/-- Number a ring request to another member, enter it in the tables and seal it; the status of a send that cannot be made
(R189, R537, R538). -/
def sendRingRequest (r : Ring) (k : BitVec 3) (msg : BitVec 4) (addr : BitVec 64) (data : Bytes) (s : State) :
    Option Status × State :=
  let d := destOf false (memberInst r k)
  let n := spaceNext s r.polder d
  let q : RingReq := { ring := r.id, addr := addr, message := msg, member := k, seq := n, data := data,
                       firstTx := none, lastTx := s.time, resends := 0 }
  let s := modRings (fun x => { x with requests := x.requests ++ [q] }) (takeSeq r.polder d s)
  match sendPacket { ringPacket r (memberInst r k) msg addr n 0 .ok data false with owner := .ringRequest r.id k n } s with
  | (none, s) => (none, s)
  | (some st, s) =>
    if msg.toNat ≤ 4 || st = .denied then (some st, modRings (fun x => { x with requests := x.requests.erase q }) s) else (some st, s)

/-- Send the caching agent's request to its home; one that cannot be sent ends at once (R537, R538). -/
def sendLine (r : Ring) (k : BitVec 3) (msg : BitVec 4) (addr : BitVec 64) (data : Bytes) (s : State) : State :=
  match sendRingRequest r k msg addr data s with
  | (none, s) => s
  | (some st, s) => emit (.ringAnswer r.id addr st 0 []) s

/-- Answer a request: to the caching agent when it is this member's own, else by a packet to its sender; state is 1 for a
line granted shared and 2 for one granted modified. -/
def ringReply (r : Ring) (m : Released) (msg : BitVec 4) (st : Status) (state : BitVec 2) (data : Bytes) (s : State) :
    State :=
  if m.src = s.boot.instanceId then emit (.ringAnswer r.id m.inner.offset st state data) s
  else sendQuietly (ringPacket r m.src msg m.inner.offset m.inner.seq m.inner.ctag st data false) s

/-- Answer a request with a status that carries no line. -/
def ringRefuse (r : Ring) (m : Released) (st : Status) (s : State) : State := ringReply r m 9 st 0 [] s

/-- The entry of a line. -/
def findLine (s : State) (ring : BitVec 12) (line : BitVec 37) : Option DirEntry :=
  s.rings.directory.find? fun e => e.ring = ring && e.line = line

/-- Replace a line's entry. -/
def setLine (e : DirEntry) (s : State) : State :=
  modRings (fun x => { x with directory := upsert (fun y => y.ring = e.ring && y.line = e.line) e x.directory }) s

/-- Free a line's entry. -/
def freeLine (ring : BitVec 12) (line : BitVec 37) (s : State) : State :=
  modRings (fun x => { x with directory := x.directory.filter fun e => !(e.ring = ring && e.line = line) }) s

/-- A transaction whose snoops cannot be sent, since this instance is not admitted to the polder, ends with nothing
sent: the request that it serves ends ST_DENIED, and its line stands as it stood (R537). DESIGN CHOICE: a line of a ring
that is being destroyed is freed then (notes/assumptions/33.md). -/
def denyTxn (ring : BitVec 12) (line : BitVec 37) (s : State) : State :=
  let refuse := fun (m : Released) (s : State) => match findRingOf s (messageRing m.inner) with
    | some r => ringRefuse r m .denied s
    | none => s
  match s.rings.txns.find? fun t => t.ring = ring && t.line = line with
  | none => s
  | some t =>
    let s := modRings (fun x => { x with txns := x.txns.erase t }) s
    let free := fun (s : State) => match findLine s ring line with
      | some e => setLine { e with busy := false } s
      | none => s
    match t.goal with
    | .destroy => freeLine ring line s
    | .serve m => refuse m (free s)
    | .makeRoom m => refuse m (free s)

/-- Number a snoop and send it; one that may not be sent ends its transaction (R189, R537). -/
def numberSnoop (r : Ring) (k : BitVec 3) (msg : BitVec 4) (addr : BitVec 64) (s : State) : State :=
  match sendRingRequest r k msg addr [] s with
  | (some .denied, s) => denyTxn r.id (addrLine addr) s
  | (_, s) => s

/-- Send a snoop of a line to a member: to this instance's own caching agent, or by a request, which may have to wait for a
number (R163, R188, R189). -/
def sendSnoop (r : Ring) (line : BitVec 37) (k : BitVec 3) (msg : BitVec 4) (s : State) : State :=
  let addr := lineAddr r.own line
  if k = r.own then
    let m : Released :=
      { polder := r.polder, src := s.boot.instanceId, group := none, sid := 0, epoch := 0, counter := 0, kind := 0,
        cls := Config.ringClass r.polder, retry := false,
        inner := (ringPacket r s.boot.instanceId msg addr 0 0 .ok [] false).inner, payload := [] }
    emit (.snoop r.id addr msg) (modRings (fun x => { x with snoops := x.snoops ++ [m] }) s)
  else if spaceOpen s r.polder (destOf false (memberInst r k)) then numberSnoop r k msg addr s
  else
    count 0x009 (modRings (fun x => { x with
      snoopWait := x.snoopWait ++ [{ ring := r.id, member := k, message := msg, addr := addr }] }) s)

/-! ### Home memory (R186) -/

/-- What an access to home memory comes to; wait says that a fill, a key or a rekey holds it. -/
inductive HomeUse where
  | wait
  | ended (status : Status) (data : Bytes)
  deriving DecidableEq, Repr

/-- The plot, or extent ID, of home memory that holds a line, if any. -/
def homeUnit (r : Ring) (line : BitVec 37) (bytes : Nat) : Option (BitVec 16) := r.home[256 * line.toNat / bytes]?
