-- ==== Sys2Proof/Machine/Coll.lean ====
section
/-! DEFINITION. Collectives at a participant, and what participants, nodes and sinks share: launching, contributing,
receipts, results and ends (R239 to R254, R545). -/

namespace Sys2Proof.Machine

/-! ### Shapes -/

/-- Whether a collective has a benchmark pass (R247). -/
def needsBench (m : BitVec 16) : Bool := redBenchmarked m && (redOp m = 0 || redOp m = 3) && redIn m ≠ 5

/-- Whether a collective is a gather (R205). -/
def isGather (m : BitVec 16) : Bool := redOp m = 4

/-- Whether a collective is a threshold-filter (R205). -/
def isFilter (m : BitVec 16) : Bool := redOp m = 5

/-- The bytes of one contribution. -/
def contribBytes (l : Launch) : Nat := elemBytes (redIn l.modifier) l.count

/-- The elements of one packet of elements of a size in bytes: whole blocks of 256, at most eight of them and 4,096 B. -/
def perPacket (bytes : Nat) : Nat := min 2048 (4096 / bytes / 256 * 256)

/-- The elements of one packet in a format: a tile, or whole blocks (R242). -/
def packetElems (f : Nat) : Nat := if isMx f then 2048 else perPacket (unitBytes f)

/-- The byte offset of an element in a format. -/
def elemOffset (f e : Nat) : Nat := e / unitElems f * unitBytes f

/-- The block of 256 elements that a byte of a contribution in a format lies in. -/
def byteBlock (f off : Nat) : Nat := off / unitBytes f * unitElems f / 256

/-- The length of the result, in elements, or in bytes in a gather; a filter's is not known beforehand. -/
def resultTotal (l : Launch) (ranks : Nat) : Nat := if isGather l.modifier then ranks * contribBytes l else l.count

/-- The bytes that a launch needs at dst_addr (R240). -/
def resultBytes (l : Launch) (ranks : Nat) : Nat :=
  if isGather l.modifier then ranks * contribBytes l
  else if isFilter l.modifier then 0
  else elemBytes (redOut l.modifier) l.count

/-! ### Ranges -/

/-- Add the range from a up to b to a list of disjoint ranges in rising order. -/
def addRange (a b : Nat) : List (Nat × Nat) → List (Nat × Nat)
  | [] => [(a, b)]
  | (x, y) :: t =>
    if y < a then (x, y) :: addRange a b t
    else if b < x then (a, b) :: (x, y) :: t
    else addRange (min a x) (max b y) t

/-- Whether a list of ranges covers one. -/
def covers (a b : Nat) (l : List (Nat × Nat)) : Bool := l.any fun x => x.1 ≤ a && b ≤ x.2

/-- How far a list of ranges reaches from 0 without a gap. -/
def reach (l : List (Nat × Nat)) : Nat := match l with | (0, b) :: _ => b | _ => 0

/-! ### Sending (R242, R244, R246) -/

/-- The open packet's payload (R243). -/
def openPayload (l : Launch) (digest : BitVec 64) : Bytes :=
  leBytes 8 l.step.toNat ++ leBytes 8 l.mark.toNat ++ leBytes 8 l.count ++ leBytes 4 l.threshold.toNat
    ++ leBytes 4 l.sinkDisp.toNat ++ leBytes 8 l.dstLength ++ leBytes 8 digest.toNat ++ zeros 16

/-- Send a packet that its receiver is to receipt (R246); below is what a receipt must have passed. A send that cannot be
made gives its status. -/
def sendTracked (k : TxPacket) (id : BitVec 32) (below : Nat) (s : State) : Option Status × State :=
  match sendPacket k s with
  | (some st, s) => (some st, s)
  | (none, s) => (none, modColl (fun c => { c with
      sent := c.sent ++ [{ packet := k, id := id, below := below, sentAt := s.time, resends := 0 }] }) s)

/-- Send packets in order until one cannot be sent. -/
def sendAll (id : BitVec 32) : List (TxPacket × Nat) → State → Option Status × State
  | [], s => (none, s)
  | (k, below) :: t, s =>
    match sendTracked k id below s with
    | (some st, s) => (some st, s)
    | (none, s) => sendAll id t s

/-- Send packets that no receipt answers, until one cannot be sent. -/
def sendEach : List TxPacket → State → Option Status × State
  | [], s => (none, s)
  | k :: t, s =>
    match sendPacket k s with
    | (some st, s) => (some st, s)
    | (none, s) => sendEach t s

/-- Whether a receipt, or a report at the root, clears a packet that waits for it: an open or counts packet any, codes once
they are passed or credit is given, data once it is passed. -/
def receipted (k : CollSent) (through credit : Nat) : Bool :=
  match k.packet.inner.opFlags.toNat with
  | 0 | 3 => true
  | 1 => decide (k.below ≤ through) || decide (0 < credit)
  | _ => decide (0 < credit) && decide (k.below ≤ through)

▬▬▬▬▬▬

▶ **Exercise prompt**: Check each line of the data above for the word "made" and copy the ones where it is found.

▶ **Written reply**:
/-- Number a ring request to another member, enter it in the tables and seal it; the status of a send that cannot be made
made gives its status. -/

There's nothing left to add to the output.